Takes a folder of stay-at-home Safegraph data structured how it comes from AWS (i.e. folders 2020/04/03 for April 3 2020) and reads them in.

read_distancing(
  start,
  end,
  dir = ".",
  gen_fips = TRUE,
  by = c("state_fips", "county_fips"),
  filter = NULL,
  select = c("origin_census_block_group", "device_count",
    "completely_home_device_count", "part_time_work_behavior_devices",
    "full_time_work_behavior_devices"),
  ...
)

Arguments

start

Date object with the starting date to read in stay-at-home data.

end

Ending date to read stay-at-home data to.

dir

The folder in which the "2020" (etc.) folder resides.

gen_fips

Set to TRUE to use the origin_census_block_group variable to generate state_fips and county_fips as numeric variables. This will also result in origin_census_block_group being converted to character.

by

After reading, collapse to this level by summing all the data. Usually c('state_fips','county_fips') with gen_fips = TRUE. Set to NULL to aggregate across all initial rows, or set to FALSE to not aggregate at all.

filter

A character string describing a logical statement for filtering the data, for example filter = 'state_fips == 6' would give you only data from California. Will be used as an i argument in a data.table, see help(data.table). Filtering here instead of afterwards can cut down on time and memory demands.

select

Character vector of variables to get from the file. Set to NULL to get all variables.

...

Other arguments to be passed to data.table::fread when reading in the file.
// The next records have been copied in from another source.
-- ==== Sys2Proof/Machine/Load.lean ====
section
/-! DEFINITION. The load checks of a code object image (R405 to R409, R416, R417, R424, R425) and the object it makes. A check answers
the failure code of R416 with its detail. -/

namespace Sys2Proof.Machine

/-! ### CRC-32C (R406) -/

def crcBit (c : BitVec 32) : BitVec 32 := if c.getLsbD 0 then (c >>> 1) ^^^ 0x82F63B78#32 else c >>> 1

/-- One byte into the reflected Castagnoli remainder. -/
def crcByte (c : BitVec 32) (b : Byte) : BitVec 32 := (List.range 8).foldl (fun c _ => crcBit c) (c ^^^ b.zeroExtend 32)

def crc32c (bs : List Byte) : Nat := ((bs.foldl crcByte 0xFFFFFFFF#32) ^^^ 0xFFFFFFFF#32).toNat

/-! ### The container (R405 to R407) -/

/-- A section header. -/
structure Section where
  index : Nat
  ty : Nat
  sfl : Nat
  crc : Nat
  off : Nat
  size : Nat
  count : Nat
  tail : Nat
deriving DecidableEq, Repr, Inhabited

def sectionAt (img : List Byte) (i : Nat) : Section :=
  let f (o n : Nat) : Nat := byteField img (64 + 32 * i + o) n
  ⟨i, f 0 2, f 2 2, f 4 4, f 8 8, f 16 8, f 24 4, f 28 4⟩

def sectionsOf (img : List Byte) : List Section := (List.range (byteField img 6 2)).map (sectionAt img)

def Section.bytes (img : List Byte) (x : Section) : List Byte := (img.drop x.off).take x.size

def knownType (t : Nat) : Bool := (decide (1 ≤ t) && decide (t ≤ 0x0B)) || t == 0x0E || t == 0x0F

/-- The types whose COUNT is 0 (R407). -/
def countless : List Nat := [0x01, 0x06, 0x07, 0x08, 0x0E]

def findSection (xs : List Section) (ty : Nat) : Option Section := xs.find? fun x => x.ty == ty

/-- A section header breaks R406 or its type's COUNT (R407), overlaps an earlier section, or repeats a known type. -/
def sectionBad (size nsec : Nat) (xs : List Section) (x : Section) : Bool :=
  decide (x.sfl ≥ 2) || x.tail != 0 || (countless.contains x.ty && x.count != 0) || x.off % 64 != 0 || decide (x.off < 64 + 32 * nsec) || decide (x.off + x.size > size)
    || xs.any fun y => decide (y.index < x.index) && (overlap y.off y.size x.off x.size || (knownType x.ty && y.ty == x.ty))

/-- LOAD_BAD_HEADER. -/
def headerErr (img : List Byte) (size : Nat) : Option Nat :=
  let f := byteField img
  let nsec := f 6 2
  if f 0 4 ≠ 0x4F435545 ∨ f 4 2 ≠ 1 ∨ nsec < 1 ∨ nsec > 64 ∨ f 16 8 = 0 ∨ f 28 4 ≠ 0 ∨ f 32 32 ≠ 0 ∨ size > 2 ^ 30
      ∨ 64 + 32 * nsec > size then some 0
  else ((sectionsOf img).find? (sectionBad size nsec (sectionsOf img))).map Section.index

/-- LOAD_BAD_CRC. -/
def crcErr (img : List Byte) : Option Nat :=
  let nsec := byteField img 6 2
  if crc32c (img.take 24 ++ (img.drop 64).take (32 * nsec)) ≠ byteField img 24 4 then some 0
  else ((sectionsOf img).find? fun x => crc32c (x.bytes img) != x.crc).map Section.index

/-! ### Notes (R408) -/

/-- `safe-names` and `build` in ASCII. -/
def noteNames : List (List Nat) := [[115, 97, 102, 101, 45, 110, 97, 109, 101, 115], [98, 117, 105, 108, 100]]

/-- Some record of a notes section breaks its layout, or is mandatory and unknown. -/
def notesBad : Nat → List Byte → Bool
  | 0, _ => false
  | n + 1, bs =>
    let pl := byteField bs 0 4
    let nl := byteField bs 4 2
    let fl := byteField bs 6 1
    let len := (8 + nl + pl + 7) / 8 * 8
    let name := ((bs.drop 8).take nl).map BitVec.toNat
    nl == 0 || decide (nl > 64) || decide (fl ≥ 2) || byteField bs 7 1 != 0 || decide (len > bs.length)
      || (fl == 1 && !noteNames.contains name) || notesBad n (bs.drop len)

/-- LOAD_UNKNOWN_MANDATORY. -/
def mandErr (img : List Byte) : Option Nat :=
  ((sectionsOf img).find? fun x =>
    (!knownType x.ty && x.sfl == 1) || (x.ty == 0x0F && notesBad x.count (x.bytes img))).map Section.index

/-! ### Signatures (R424, R425) -/

/-- Bytes of a list replaced by zeros. -/
def zeroOut (bs : List Byte) (a n : Nat) : List Byte := bs.take a ++ List.replicate n 0 ++ bs.drop (a + n)

/-- The message a signature block signs: HCRC, the block's own CRC field and its signatures zero. -/
def signedMessage (img : List Byte) (x : Section) : List Byte :=
  zeroOut (zeroOut (zeroOut img 24 4) (64 + 32 * x.index + 4) 4) (x.off + 8) 16608

/-- A signature block is accepted under two key tables: its layout holds, its indices lie in the tables and both signatures verify. -/
def signedBy (rsa : List (Nat × Nat)) (slh : List (List Byte)) (img : List Byte) (x : Section) : Bool :=
  let b := x.bytes img
  let m := signedMessage img x
  x.size == 16616 && byteField b 4 4 == 0
    && (rsa[byteField b 0 2]?).any (fun k => rsaVerifies k m ((b.drop 8).take 384))
    && (slh[byteField b 2 2]?).any fun k => slhVerifies k m ((b.drop 392).take 16224)

/-- LOAD_BAD_SIGNATURE, under the key tables of the running firmware. -/
def signErr (firmware img : List Byte) : Option Nat :=
  match findSection (sectionsOf img) 0x0E with
  | some x =>
    if signedBy ((Config.firmwareRsaKeys firmware).take 16) ((Config.firmwareSlhKeys firmware).take 16) img x then none else some x.index
  | none => none

/-! ### Segments and words (R73 to R75, R417) -/

/-- A segment-table entry with its reserved bits. -/
def segmentOf (bs : List Byte) (i : Nat) : Segment × Nat :=
  let w := byteField bs (16 * i) 16
  (⟨bitsN w 0 32, bitsN w 32 16, bitsN w 48 2, bitsN w 64 32, bitsN w 96 32⟩, bitsN w 50 14)

/-- A code section's words. -/
def codeWords (bs : List Byte) : List Word := (List.range (bs.length / 8)).map fun i => w64 (byteField bs (8 * i) 8)

/-- A word has a literal field, whether or not it decodes (R51). -/
def rawLiteral (w : Word) : Bool :=
  !w.getLsbD 62 &&
  match ofOp (wordBits w 54 8).toNat (fieldsOf w none) with
  | some i => hasLiteral i
  | none => false

/-- One decoded place of a code section: its offset, the words it takes, and what it decodes to. -/
structure Place where
  off : Nat
  len : Nat
  res : Except Cause Instr

/-- The places of a code section in order, literals skipped (R417). -/
def placesFrom : Nat → Bool → List Word → List Place
  | _, _, [] => []
  | n, true, _ :: ws => placesFrom (n + 1) false ws
  | n, false, w :: ws =>
    let lit := rawLiteral w
    ⟨n, if lit then 2 else 1, decode false w (nth ws 0)⟩ :: placesFrom (n + 1) lit ws

def Place.instr? (p : Place) : Option Instr := match p.res with | .ok i => some i | .error _ => none

/-- The segment index of an immediate that must lie in the table (R75). -/
def segImm (i : Instr) : Option Nat :=
  match i with
  | .next f | .call f | .nextp f | .fork f | .ipref f => some ((imm27 f).toNat % 2 ^ 18)
  | _ => none

/-- The LOOPs of a segment's places: their own word, first body word and end. -/
def bodiesOf (ps : List Place) : List (Nat × Nat × Nat) :=
  ps.filterMap fun p => match p.instr? with
    | some (.loop f) => some (p.off, p.off + p.len, p.off + p.len + ((imm18 f).toNat % 1024 + 1))
    | _ => none

/-- A LOOP or REP of a segment breaks its entry (R98, R99). -/
def loopRepBad (ps : List Place) (stop : Nat) (p : Place) : Bool :=
  let bodies := bodiesOf ps
  let inside (x : Nat) : List (Nat × Nat × Nat) := bodies.filter fun b => decide (b.2.1 ≤ x) && decide (x < b.2.2)
  match p.instr? with
  | some (.loop f) =>
    let last := p.off + p.len + ((imm18 f).toNat % 1024 + 1)
    decide (last > stop) || (inside p.off).any fun b => decide (last > b.2.2)
  | some (.rep f) =>
    decide (p.off + 1 ≥ stop) || (inside p.off).any (fun b => decide (p.off + 1 ≥ b.2.2))
      || (match ps.find? fun q => q.off == p.off + 1 with
          | some q => (match q.instr? with | some i => repTargetBad f i | none => false)
          | none => true)
  | _ => false

/-- A segment breaks R73 to R75. A literal of its end word that lies outside it is R417's affair. -/
def segmentBad (words : List Word) (places : List Place) (segs : List (Segment × Nat)) (n : Nat) : Bool :=
  let x := nth segs n
  let g := x.1
  let stop := g.start + g.len
  let ps := places.filter fun p => decide (g.start ≤ p.off) && decide (p.off < stop)
  let ends := ps.filter fun p => match p.instr? with | some i => isEnd i | none => false
  let lastOk := match ps.getLast? with
    | some p => (decide (p.off + p.len = stop) || decide (p.off + 1 = stop)) && (match p.instr? with | some i => isEnd i | none => false)
    | none => false
  let immBad := ps.any fun p => match p.instr?.bind segImm with | some k => decide (k ≥ segs.length) | none => false
  let nextpBad := n + 1 == segs.length && (match ps.getLast?.bind Place.instr? with | some (.nextp _) => true | _ => false)
  let suspBad := (List.range ps.length).any fun j =>
    match (nth (ps.map Place.instr?) j), (nth (ps.map Place.instr?) (j + 1)) with
    | some (.suspend _), some (.quit _) => false
    | some (.suspend _), _ => true
    | _, _ => false
  x.2 != 0 || decide (g.asm > 2) || g.len == 0 || decide (stop > words.length) || !(nth words g.start).getLsbD 63
    || ends.length != 1 || !lastOk
    || (List.range segs.length).any (fun m => m != n && overlap (nth segs m).1.start (nth segs m).1.len g.start g.len)
    || immBad || nextpBad || suspBad || ps.any (loopRepBad ps stop)

/-- Segments of an image. -/
def imageSegs (img : List Byte) (x : Section) : List (Segment × Nat) := (List.range x.count).map (segmentOf (x.bytes img))

/-- LOAD_BAD_SEGMENTS; the detail is the first failing segment's START, or the index of a section that fails as a whole. -/
def segmentErr (img : List Byte) (st code : Section) : Option Nat :=
  let segs := imageSegs img st
  let jorys : Option Section := (findSection (sectionsOf img) 3).filter fun j => j.count != st.count
  if st.size ≠ 16 * st.count ∨ st.count < 1 ∨ st.count > 2 ^ 18 then some st.index
  else if code.size ≠ 8 * code.count then some code.index
  else if jorys.isSome then jorys.map Section.index
  else
    let words := codeWords (code.bytes img)
    let places := placesFrom 0 false words
    ((List.range segs.length).find? (segmentBad words places segs)).map fun n => (nth segs n).1.start

/-- A span of v registers that leaves v127 (R417). -/
def spanPast (i : Instr) : Bool :=
  match formOf i with
  | .full r f =>
    let n := srcSpans i
    let past (k m : Nat) : Bool := match nth (srcCodes r f) k with | some c => isV c && decide (c + m > 0x80) | none => false
    past 0 n.1 || past 1 n.2.1 || past 2 n.2.2
      || ((dstUse r f).isReg && isV f.dst.toNat && decide (f.dst.toNat + dstCount r f > 0x80))
  | _ => false

/-- A place fails R417. -/
def placeBad (segs : List (Segment × Nat)) (total : Nat) (p : Place) : Bool :=
  let lit := p.len == 2
  let home (off : Nat) : Option Nat := (List.range segs.length).find? fun n =>
    decide ((nth segs n).1.start ≤ off) && decide (off < (nth segs n).1.start + (nth segs n).1.len)
  (match p.res with | .ok i => spanPast i | .error _ => true)
    || (lit && (decide (p.off + 1 ≥ total) || home p.off != home (p.off + 1)
        || segs.any fun s => s.1.start == p.off + 1))

/-- LOAD_BAD_WORD; the detail is the word offset. -/
def wordErr (img : List Byte) (st code : Section) : Option Nat :=
  let words := codeWords (code.bytes img)
  ((placesFrom 0 false words).find? (placeBad (imageSegs img st) words.length)).map Place.off

/-! ### Safe points, streams, launch defaults (R408, R409) -/

def safeOf (bs : List Byte) (i : Nat) : SafePoint × Bool :=
  let w := byteField bs (16 + 16 * i) 16
  (⟨bitsN w 32 18, bitsN w 0 32, bitsN w 64 32⟩, bitsN w 50 14 != 0 || bitsN w 96 32 != 0)

def liveMapsOf (bs : List Byte) : List Nat :=
  (List.range (byteField bs 4 4)).map fun i => byteField bs (16 + 16 * byteField bs 0 4 + 32 * i) 32

def safesOf (bs : List Byte) : List (SafePoint × Bool) := (List.range (byteField bs 0 4)).map (safeOf bs)

/-- The words with S = 1 of a code section. -/
def stopWords (places : List Place) (words : List Word) : List Nat :=
  (places.filter fun p => (nth words p.off).getLsbD 63).map Place.off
For example, nrows to only read in a certain number of rows.

Details

The stay-at-home data is no longer being updated as of April 19, 2021. This function should still work for the old data though.

Note that after reading in data, if gen_fips = TRUE, state and county names can be merged in using data(fips_to_names).

Examples


if (FALSE) {

# The directory distdat is the folder we have downloaded the distancing data to from AWS.
# Read and compile all distancing data from May 1 to May 7
distancing <- read_distancing(
    start = lubridate::ymd('2020-05-01'),
    end = lubridate::ymd('2020-05-07'),
    dir = distdat
)

}